Ivabradine is freely soluble in water, methanol, and acetonitrile. The drug is a basic drug and having pKa values≈ 8.02. Literature survey revealed that, analytical methods like LC with fluorescence detector and LC with tandem mass spectrometric detector for determination of ivabradine in biological samples were reported, however, all these involve long run times with complex extraction procedures[3-6]. Method for determination and quantification of ivabradine in bulk drug and pharmaceutical dosage form has also been reported[7-8] but no report of validation of the methods for forced degradation studies. As analysis of dosage forms under stability study is an important step for drug approval, analytical method should be validated so that the method will be good enough to detect any impurity originated in the dosage form during stability study. Though a stability indicating HPLC Method has been reported, it has its own limitation[9] by using formic acid as a buffer in the mobile phase.

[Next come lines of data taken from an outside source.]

/-- The extension of the log in force, in records (R549): the part of EL_XBASE and EL_XRECS that lies in a READY channel and beside its
eddy region, its first interval. -/
def State.logExt (s : State) : Nat :=
  if s.bit EL_XCFG.EN = false then 0
  else
    let c := s.rd EL_XCFG.CH
    let n := min (s.rd EL_XRECS.RECS / 128 * 128) 1044480
    let b := s.pair EL_XBASE_LO EL_XBASE_HI / 4096 * 4096
    let top := s.pair (DDR_SIZE_LO c) (DDR_SIZE_HI c)
    let r := s.region (1 + c)
    let (b, e) := if r.size = 0 then (min b top, min (b + n * 32) top)
      else cutAway r.base (r.base + r.size) (min b top) (min (b + n * 32) top)
    (e - b) / 32 / 128 * 128

/-- The log's capacity brought up to date with its extension: the oldest records that no longer fit are discarded (R549). f bounds them. -/
def State.logTrim (s : State) : Nat → State
  | 0 => s
  | f + 1 => if s.logCap * 8 < s.log.q.held then s.logDiscard.logTrim f else s

/-- The extension recomputed (R549), asked for anew or not: XCLIP tells that a clip has changed its size. -/
def State.logResize (s : State) (anew : Bool) : State :=
  let n := s.logExt
  let clipped := s.bit EL_XCFG.EN && n != min (s.rd EL_XRECS.RECS / 128 * 128) 1044480
  let s := if clipped && (anew || n != s.log.ext) then s.on EL_EVT.XCLIP else s
  let s := { s with log := { s.log with ext := n } }
  s.logTrim (s.log.q.held / 8 + 1)

/-- The regions in force, the pools and the log's extension brought up to date with the REGION records and the channels (R234, R241,
R481, R549, R655). -/
def State.applyRegions (s : State) : State :=
  let s := { s with mem := { s.mem with regions := s.mem.asked.foldl (fun rs r => rs ++ [s.clipRegion rs r]) [] } }
  let n (u : Nat) : Nat := (s.region u).size / 4368
  let s := { s with ledger := { s.ledger with eddy := (s.ledger.eddy.resize false (n 1)).resize true (n 2) } }.poolWatch s
  s.repool.refreshFull.logResize false

/-- Bank b begins its change to state t (R645). -/
def State.bankChange (s : State) (b t : Nat) : State :=
  (({ s with mem := { s.mem with changing := s.mem.changing ++ [(b, t)] }
             ledger := { s.ledger with bounced := s.ledger.bounced.filter (fun u => match u with | .bank k => k.val != b | _ => true) } } :
      State).setBank b 3).repool

/-- A request of state t for bank b (R645): a bank that is changing takes it afterwards. -/
def State.bankAsk (s : State) (b t : Nat) : State :=
  if s.bankState b = 3 ∨ s.bankState b = t then s else s.bankChange b t

/-- The words of bank b are lost: they return zeroed (R645). -/
def State.bankWiped (s : State) (b : Nat) : State :=
  { s with mem := { s.mem with
      scratch := s.mem.scratch.filter (fun c => s.bankOf c.1 != b), undef := s.mem.undef.filter (· != b)
      damaged := s.mem.damaged.filter (fun d => s.bankOf d.1 != b) } }

/-- BANK_TRANSITION_DONE (R645): bank b is in its new state; a request made meanwhile takes effect. -/
def execBankTransitionDone (b : Fin 64) (s : State) : Res :=
  match s.mem.changing.find? (fun x => x.1 == b.val) with
  | none => .next s
  | some (k, t) =>
    let s := if t = 2 then s.bankWiped k else s
    let s := ({ s with mem := { s.mem with changing := s.mem.changing.filter (fun x => x.1 != k) } } : State).setBank k t
    .next ((if s.bankWant k = t then s else s.bankChange k (s.bankWant k)).repool.refreshFull)

/-- A refused request of state t for bank b (R646, R648). -/
def State.bankRefused (s : State) (o : Origin) (b t : Nat) : State :=
  ((s.inc MEM_CNT_BUSY).on MEM_EVT.BANK_BUSY).event Ev.BANK_BUSY [b, t, s.busyWhy b] o

/-- BANK_STATE_REQUEST (R646): a write of MEM_BANKi; the fields of busy banks keep their value where the state asked for is OFF, or RET
and the bank is busy for more than pool blocks. What is accepted is recorded. -/
def execBankStateRequest (o : Origin) (i : Fin 4) (v : Word) (s : State) : Res :=
  let a := MEM_BANK i.val
  let old := s.reg a
  let s := (List.range 16).foldl (fun s k =>
    let b := 16 * i.val + k
    let x := v.toNat / 4 ^ k % 4
    let t := if x = 3 then 0 else x
    let why := s.busyWhy b
    if t = s.bankWant b then s.wr ⟨a, 2 * k, 2⟩ x
    else if (t = 2 ∧ why ≠ 0) ∨ (t = 1 ∧ 2 ≤ why) then s.bankRefused o b t
    else (s.wr ⟨a, 2 * k, 2⟩ x).bankAsk b t) s
  .next (if s.reg a = old then s else s.configWrite o a (s.reg a) old)

/-- A use of the scratchpad addresses from lo up to hi by origin o needs their banks ON (R647): the banks that are not are asked for, on
the record; whether all are ON. -/
def State.needBanks (s : State) (o : Origin) (lo hi : Nat) : Bool × State :=
  let off := (List.range 64).filter (fun b => s.bankState b != 0 && s.bankIn b lo hi)
  (off.isEmpty, off.foldl (fun s b =>
    if s.bankWant b = 0 then s
    else
      let a := MEM_BANK (b / 16)
      let old := s.reg a
      let s := s.wr ⟨a, 2 * (b % 16), 2⟩ 0
      (s.bankAsk b 0).configWrite o a (s.reg a) old) s)

/-- ILV_WRITE (R642): a write of MEM_CFG; a new interleave is refused unless every bank is ON and none is busy, and leaves every
word undefined (log entry 4). -/
def execIlvWrite (o : Origin) (v : Word) (s : State) : Res :=
  if v.toNat % 4 = s.rd MEM_CFG.ILV then .next (s.regStore o MEM_CFG v)
  else if (List.range 64).all (fun b => s.bankState b == 0 && s.busyWhy b == 0) then
    let s := s.regStore o MEM_CFG v
    .next { s with mem := { s.mem with scratch := [], undef := List.range 64, damaged := [] } }
  else .next ((s.regStore o MEM_CFG (fldPut MEM_CFG.ILV v (s.rd MEM_CFG.ILV))).on MEM_EVT.ILV_REFUSED)

/-! ## Errors and the window (R649 to R652, R662) -/

/-- The injected errors of the queues' words in memory m, as the scrubber of that memory finds them: queue and position. -/
def State.hurtIn (s : State) (m : Nat) : List (Nat × Nat × Bool) :=
  (s.queues.map (fun e => (e.2.hurt.filter (fun x => x.2.1 == m)).map (fun x => (e.1, x.1, x.2.2)))).flatten

/-- The scrubber of memory m reads every queue word in it: one inverted bit is corrected, two are an uncorrectable error that stays. The
place of a word in its memory is free. -/
def State.scrubQueues (s : State) (m : Nat) : State :=
  (s.hurtIn m).foldl (fun s x =>
    let a := (s.freeVal 32).toNat
    let s := s.usedFree
    if x.2.2 then (if m < 2 then s.memFatal m 0 a 15 else s.dramFatal (m - 2) a 15)
    else
      let q := s.queue x.1
      let s := s.setQueue x.1 { q with hurt := q.hurt.filter (fun y => y.1 != x.2.1) }
      s.memCorrected (if m < 2 then none else some (m - 2)) (if m < 2 then m else m + 2) a) s

/-- MEM_SCRUB_PASS (R651): the scrubber has read the banks that are ON, the edge memory and the log memory; errs are the soft errors it has
met: memory, byte address, and whether uncorrectable. -/
def execMemScrubPass (errs : List (BitVec 2 × BitVec 25 × Bool)) (s : State) : Res :=
  if s.runs .core = false then .next s
  else
    let seen := s.mem.damaged.filter (fun d => s.bankState (s.bankOf d.1) == 0)
    let s := seen.foldl (fun s d =>
      if d.2 then s.memFatal 0 (s.bankOf d.1) d.1 15
      else ({ s with mem := { s.mem with damaged := s.mem.damaged.filter (· != d) } } : State).memCorrected none 0 d.1) s
    let s := (s.scrubQueues 0).scrubQueues 1
    .next (errs.foldl (fun s e =>
      let m := min 2 e.1.toNat
      if e.2.2 then s.memFatal m (if m = 0 then s.bankOf e.2.1.toNat else 0) e.2.1.toNat 15
      else s.memCorrected none m e.2.1.toNat) s)

/-- MEM_INJ (R652): a write of MEM_INJ arms one injection. It is not recorded. -/
def execMemInj (o : Origin) (v : Word) (s : State) : Res := .next (s.regStore o MEM_INJ v)

/-- Whether the rules give scratchpad word a its contents: it lies in an occupied slot's image, or in a bank that no interleave change
has left undefined, outside the ranges of pool blocks and engines. -/
def State.scratchKnown (s : State) (a : Nat) : Bool :=
  let inside (lo n : Nat) : Bool := decide (lo ≤ a) && decide (a < lo + n)
  (List.range 16).any (fun k => inside (slotBase k) (s.slot k).len)
    || (!s.mem.undef.contains (s.bankOf a) && !inside (s.region 3).base (s.region 3).size
        && !inside (s.region 4).base (s.region 4).size)

/-- MEM_WIN_ADDR (R662): one scratchpad word is read into the window. Words that no rule gives are free. -/
def execMemWinAddr (v : Word) (s : State) : Res :=
  if s.runs .core = false then .next s
  else
    let a := v.toNat / 4 % 0x800000 * 4
    let base := s.setReg MEM_WIN_ADDR (BitVec.ofNat 32 a)
    if s.bankState (s.bankOf a) ≠ 0 then .next ((base.on MEM_WIN_ADDR.NOT_ON).setReg MEM_WIN_DATA 0)
    else if s.scratchKnown a = false then .next ((base.setReg MEM_WIN_DATA (s.freeVal 32)).usedFree)
    else
      let w := memWord s.mem.scratch a
      match s.mem.damaged.find? (fun d => d.1 == a) with
      | none => .next (base.setReg MEM_WIN_DATA w)
      | some (_, true) =>
        .next ((((base.on MEM_WIN_ADDR.UE).setReg MEM_WIN_DATA (w ^^^ 3))).memFatal 0 (s.bankOf a) a 14)
      | some d =>
        let s := { base with mem := { base.mem with damaged := base.mem.damaged.filter (· != d) } }
        .next (((s.on MEM_WIN_ADDR.CE).setReg MEM_WIN_DATA w).memCorrected none 0 a)

/-! ## DDR5 (R653 to R657) -/

/-- The capacity of channel c in bytes (R653, R654). -/
def State.ddrBytes (s : State) (c : Nat) : Nat :=
  let x4 := s.bit (DDR_CFG.WIDTH c)
  let d := match s.rd (DDR_CFG.DENSITY c) with | 0 => 16 | 1 => 24 | 2 => 32 | _ => if x4 then 32 else 64
  (s.rd (DDR_CFG.RANKS c) + 1) * (if x4 then 16 else 8) * d * 0x8000000

/-- DDR_SIZE of channel c shows n bytes. -/
def State.setDdrSize (s : State) (c n : Nat) : State := s.setPair (DDR_SIZE_LO c) (DDR_SIZE_HI c) n

/-- Channel c's INIT takes effect (R655): from READY or self-refresh it retrains and keeps its contents. -/
def State.ddrTake (s : State) (c : Nat) : State :=
  let st := s.rd (DDR_STAT.STATE c)
  let s := (s.wr (DDR_STAT.FAIL_STEP c) 0).setDdrSize c 0
  s.wr (DDR_STAT.STATE c) (if st = ddrReady ∨ st = ddrSelfRefresh then ddrTraining else ddrInitState)

/-- The initialisations that waited for the DPLL begin (R655). -/
def State.ddrUnwait (s : State) : State :=
  let cs := s.mem.initWait
  cs.foldl (fun s c => s.ddrTake c) { s with mem := { s.mem with initWait := [] } }

/-- DDR_INIT (R655): a write of DDR_CTRL.INIT, on the record; nothing where EN = 0. It waits for the DPLL. -/
def execDdrInit (o : Origin) (c : Fin 2) (s : State) : Res :=
  let k := c.val
  let s := s.regStore o (DDR_CTRL k) 1
  if s.bit (DDR_CFG.EN k) = false then .next s
  else if s.runs .ddr ∧ s.clk.dpllStop = false then .next (s.ddrTake k)
  else .next { s with mem := { s.mem with initWait := s.mem.initWait.filter (· != k) ++ [k] } }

Further, controlled release dosage form is evaluated with different dissolution media. No literature teaches about an analytical method which can be used to evaluate the controlled release formulation. So, a simple and specific RP-HPLC method using phosphate buffer in the mobile phase, with short run time was developed for the quality control analysis of ivabradine in compatibility samples, stability samples and also in dissolution samples as useful for analysis of controlled release formulation.
MATERIALS AND METHOD
Reagents, formulations and equipment
Ivabradine was supplied by Themis Medicare Ltd. (Mumbai, India) as gratis sample. The purity of the supplied ivabradine was 99.5% by HPLC analysis. All reagents used were of analytical grade and the solvents used were HPLC grade (Qualigens Fine Chemicals, Mumbai). Water used for HPLC was obtained after reverse osmosis (Millipore Mili-Q system) of triple distilled water. Four controlled release formulations of ivabradine with different excipients, different method of preparation were used to evaluate the developed methods. A HPLC system (Shimadzu Corporation, Japan) with a LC-10ATVP Shimadzu pump (Japan), UV detector SPD-M10AVP Shimadzu (Japan), and PDA detector SPD-M10AVP Shimadzu (Japan), system controller SCL-10AVP Shimadzu (Japan), Class- VP system manager software. A 250 mm x 4.6 mm, 5µm, C18, 100AºKromasil column (Sigma-Aldrich, US) with 10 mm x 4.6 mm, 5µm, C18, 100AºKromasil precolumn (Kromasil Eternity C18 Guard Cartridge by Sigma-Aldrich, US) was used for elusion.
Methods
UV spectrophotometric method and its validation
Preparation of Stock (100µg/ml) and standard Solution: Three stock solutions of ivabradine (100µg/ml) was prepared using Hydrochloric Acid Buffer pH 1.2, Phosphate Buffer solution pH 6.8 and demineralized water by dissolving the drug in a 100 ml volumetric flask in methanol, made upto the mark with respective media and shaken for 2 min on a mechanical shaker operated at 50 motions/min. Further dilution was made to achieve concentrations of 5, 10, 15, 20, 25, 30, 35, 40, 45, 50, 55 and 60µg/ml.
Analytical procedure: The standard drug solution (10µg/ml) using three different media was scanned in UV- Vis spectrophotometer (UV-2400PC Series, Shimadzu, Japan) over wavelength of 200nm-700nm. λmax was traced and calibration curve of absorbance at 286 nm versus concentration of standard solutions was constructed.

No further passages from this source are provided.